Venezuela – USA Transport Tax Agreement (1987)

U.S.A. — VENEZUELA TRANSPORT TAX TREATY (1987)

This Treaty was signed on December 29, 1987 and entered into force on December 29, 1987.

AGREEMENT BETWEEN THE GOVERNMENT OF THE UNITED STATES OF AMERICA AND THE GOVERNMENT OF THE REPUBLIC OF VENEZUELA FOR THE AVOIDANCE OF DOUBLE TAXATION WITH RESPECT TO SHIPPING AND AIR TRANSPORT

Article 1

For the purposes of this agreement:

1.

(a) The term “U.S. tax” means the Federal income taxes imposed by the Internal Revenue Code, including the tax on gross income imposed by section 887.

(b) The term “Venezuelan tax” means the Tax on Income (Impuesto sobre la Renta).

2. The term “Contracting State” means the United States or Venezuela, as the case may be.

3. The term “enterprise of a Contracting State” means:

(a) in the case of a Venezuelan enterprise, enterprises owned by the Government of Venezuela, Venezuelan public entities, whether national or local in character, and individuals who are residents of Venezuela for tax purposes and not citizens of the United States, or by corporations or companies created and organized under the laws of Venezuela and having their seat of effective management in Venezuela.

(b) in the case of a United States enterprise, an enterprise owned by the Government of the United States or a political subdivision or local authority thereof, or by individuals who are citizens or residents of the United States and not residents of Venezuela, or by companies created under the laws of the United States.

(c) It is understood that for a corporation to claim the benefits of this Agreement as an enterprise of a Contracting State, it must satisfy the requirements of the law of the other Contracting State designed to limit such benefits to corporations owned by residents of the first-mentioned State.
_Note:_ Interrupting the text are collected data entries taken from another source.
/-- R356 to R358: SIGINS of a set in device memory issues one operation, under .drop its strand waits for the answers; of a set
in scratchpad the lanes insert one after another at issue. SIGCLR of either set clears COUNT, FLAGS and every entry. RNG
draws each executing lane's pair. -/
def Obligations.SetsAndDraws : Prop :=
  let room (st : Strand) : Prop := outCount st .ld < 63
  let k (f : Form) (st : Strand) (i : Nat) : RVal := readK st (f.aux.toNat % 64 + i)
  let dbase (f : Form) (st : Strand) : DWord := (k f st 1).v ++ (k f st 0).v
  let dn (f : Form) (st : Strand) : Nat := (k f st 2).v.toNat
  let lbase (f : Form) (st : Strand) : Nat := (k f st 0).v.toNat % 2 ^ 20
  let ln (f : Form) (st : Strand) : Nat := (k f st 0).v.toNat / 2 ^ 20
  let device (f : Form) (st : Strand) : Prop :=
    f.scope = 3 ∧ (∀ i, i < 3 → (k f st i).p = false) ∧ 6 ≤ dn f st ∧ dn f st ≤ 30 ∧ (dbase f st).toNat % 64 = 0 ∧ ptrForm (dbase f st) = true
  let local_ (f : Form) (s : State) (x : Core) (st : Strand) : Prop :=
    f.scope ≠ 3 ∧ (k f st 0).p = false ∧ 6 ≤ ln f st ∧ ln f st ≤ 16 ∧ lbase f st % 64 = 0 ∧ lbase f st + 64 + 8 * 2 ^ ln f st ≤ scrOf s x
  let dest (f : Form) (st : Strand) : Dest := .pred (f.dst.toNat % 8) (st.handler.map fun h => h.fid)
  (∀ f s x st u (e : Nat → Nat → Pte), Issues (.sigins f) f s x st u → execMask f st u ≠ 0 → room st → device f st →
    (∀ l, executes f st u l = true → (opA f st l 2).p = false ∧ ∀ o ∈ sigOffs (opA f st l 2).v (dn f st),
      HomeOk s x u (ptrAdd (dbase f st) o.1) o.2 true (e l o.1)) →
    ∃ t x' op, exec (.sigins f) s = .next t ∧ getCore t u.core = some x' ∧ x'.ops = x.ops ++ [op] ∧ op.k = .sigins (dbase f st) (dn f st) ∧
      op.dest = dest f st ∧ op.slot = u.slot ∧ op.sid = st.sid ∧
      op.lanes.map (fun l => (l.lane, l.b.v, l.done)) = (executing f st u).map (fun l => (l, (opA f st l 2).v, false)) ∧
      getStrand t u.core u.slot = some { passed f st u with
        out := st.out ++ [{ cls := .ld, id := op.id, done := false }],
        hold := if f.md.getLsbD 0 then some { k := .drop op.id, mask := 0, len := 0 } else st.hold } ∧
      sameMemory s t ∧ sameOthers s t u.core u.slot) ∧
  (∀ f s x st u, Issues (.sigins f) f s x st u → execMask f st u ≠ 0 → room st → local_ f s x st →
    (∀ l, executes f st u l = true → (opA f st l 2).p = false ∧ ∀ o ∈ sigOffs (opA f st l 2).v (ln f st),
      localLock x (lbase f st + o.1) o.2 true = .free) →
    let ins (y : State) (l : Nat) : State × SigAns := sigInsert (sigLocal u.core (lbase f st)) (ln f st) y (opA f st l 2).v
    ∃ (t : State) (y : Nat → State) (x' : Core) (op : Op), exec (.sigins f) s = .next t ∧ y 0 = s ∧
      (∀ i (h : i < (executing f st u).length), y (i + 1) = (ins (y i) ((executing f st u)[i])).1) ∧
      getCore t u.core = some x' ∧ (getCore (y (executing f st u).length) u.core).map (fun z => (z.loc, z.lpois)) = some (x'.loc, x'.lpois) ∧
      x'.ops = x.ops ++ [op] ∧ op.dest = dest f st ∧
      (∀ i (h : i < (executing f st u).length),
        let r := (ins (y i) ((executing f st u)[i])).2
        (op.lanes[i]?).map (fun l => (l.lane, l.vals)) =
          some ((executing f st u)[i], [{ v := if r.new then 1 else 0, p := r.pois }, { v := if r.full then 1 else 0, p := false }])) ∧
      getStrand t u.core u.slot = some { passed f st u with
        out := st.out ++ [{ cls := .ld, id := op.id, done := false }],
        hold := if f.md.getLsbD 0 then some { k := .drop op.id, mask := 0, len := 0 } else st.hold } ∧
      sameMemory s t ∧ sameOthers s t u.core u.slot) ∧
  (∀ f s x st u, Issues (.sigclr f) f s x st u → execMask f st u ≠ 0 → x.wf = true → local_ f s x st →
    localLock x (lbase f st) (64 + 8 * 2 ^ ln f st) true = .free →
    ∃ t x', exec (.sigclr f) s = .next t ∧ getCore t u.core = some x' ∧ getStrand t u.core u.slot = some (passed f st u) ∧
      sameMemory s t ∧ sameOthers s t u.core u.slot ∧
      ∀ b, sget 0 x'.loc b =
        if (lbase f st ≤ b ∧ b < lbase f st + 8) ∨ (lbase f st + 64 ≤ b ∧ b < lbase f st + 64 + 8 * 2 ^ ln f st) then 0 else sget 0 x.loc b) ∧
  (∀ f s x st u (e : Nat → Pte), Issues (.sigclr f) f s x st u → execMask f st u ≠ 0 → s.MemInv → device f st → AllDone x → x.sq = [] → x.held = [] →
    let off (i : Nat) : Nat := if i = 0 then 0 else 64 * i
    let len (i : Nat) : Nat := if i = 0 then 8 else 64
    let pa (i : Nat) : Nat := paOf (e i) (ptrVa (ptrAdd (dbase f st) (off i)))
    (∀ i, i ≤ 2 ^ (dn f st - 3) → HomeOk s x u (ptrAdd (dbase f st) (off i)) (len i) true (e i) ∧ (e i).rem = false ∧ isDev (pa i) = false) →
    ∃ t, exec (.sigclr f) s = .next t ∧ getStrand t u.core u.slot = some (passed f st u) ∧ sameOthers s t u.core u.slot ∧ t.tags = s.tags ∧
      ∀ a, sget 0 t.mem a = if ∃ i, i ≤ 2 ^ (dn f st - 3) ∧ pa i ≤ a ∧ a < pa i + len i then 0 else sget 0 s.mem a) ∧
  (∀ f s x st u, Issues (.rng f) f s x st u → execMask f st u ≠ 0 → room st →
    let key (l : Nat) : WVal := opB f st l 2
    let ctr (l : Nat) : WVal := opA f st l 2
    ∃ t, exec (.rng f) s = .next t ∧ OpIssued f s t x st u .ld .value
      (if f.dk then .k f.dst.toNat 2 (st.handler.map fun h => h.fid) else .v (curFid st) f.dst.toNat 2) false
      (fun l => (l.lane, l.vals, l.done)) ((executing f st u).map fun l =>
        (l, [{ v := rng32 (key l).v (ctr l).v, p := (key l).p || (ctr l).p }, { v := rng32 (key l).v ((ctr l).v + 1), p := (key l).p || (ctr l).p }], true)))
4. The term “profits and income” means all income derived from the international operation of ships or aircraft, including income from the rental of ships or aircraft an a full (time or voyage) basis. It also includes income from the rental on a bareboat basis of ships and aircraft used in international transport, income from the rental of containers and related equipment used in international transport, and gains from the alienation of ships, aircraft or containers operated in international transport, provided that such activity of rental or alienation is incidental to the international operation of ships or aircraft.

5. The term “competent authority” means:

(a) in the case of the United States, the Secretary of the Treasury or his delegate; and

(b) in the case of Venezuela, the General Directorate of Revenues of the Ministry of Finance.

6. The term “international operation of ships or aircraft” means the activity of transporting by ship or aircraft passengers, cargo, or mail and other directly related activities carried on by the owner, lessor or charterer of ships or aircraft.

Article 2

1. Subject to the provision of Article 3 of this Agreement, profits and income from the international operation of ships or aircraft derived by an enterprise of a Contracting State shall be exempt from tax in the other Contracting State.

2. The provisions of this Article shall also apply to profits or income from participation in a pool, a joint business, or an international operating agency.

Article 3

The exemption provided by Article 2 shall apply to an enterprise of a Contracting State which serves a port or an airport situated in the territory of the other Contracting State.

Article 4

The competent authorities of the Contracting States shall endeavor to resolve by mutual agreement any difficulty or doubt arising as to the application of this Agreement.

Article 5

The competent authorities of the Contracting States will endeavor to assure that the tax benefits provided in this Agreement are not enjoyed by enterprises of third States.

Article 6

The Contracting States shall notify each other through diplomatic channels when the constitutional requirements for the entry into force of this Agreement have been satisfied. The Agreement shall enter into force on the date of the later of these notifications and shall have effect with respect to taxable years beginning on or after January 1, 1987.

Article 7

This Agreement may be terminated by either Contracting State giving notice of termination through diplomatic channels. In such case it shall cease to have effect with respect to taxable years beginning on or after January 1 of the calendar year following the year in which the notice of termination was given.

Done at Caracas this twenty ninth day of December, nineteen hundred eighty seven, in duplicate, in the English and Spanish languages, each text being equally authentic.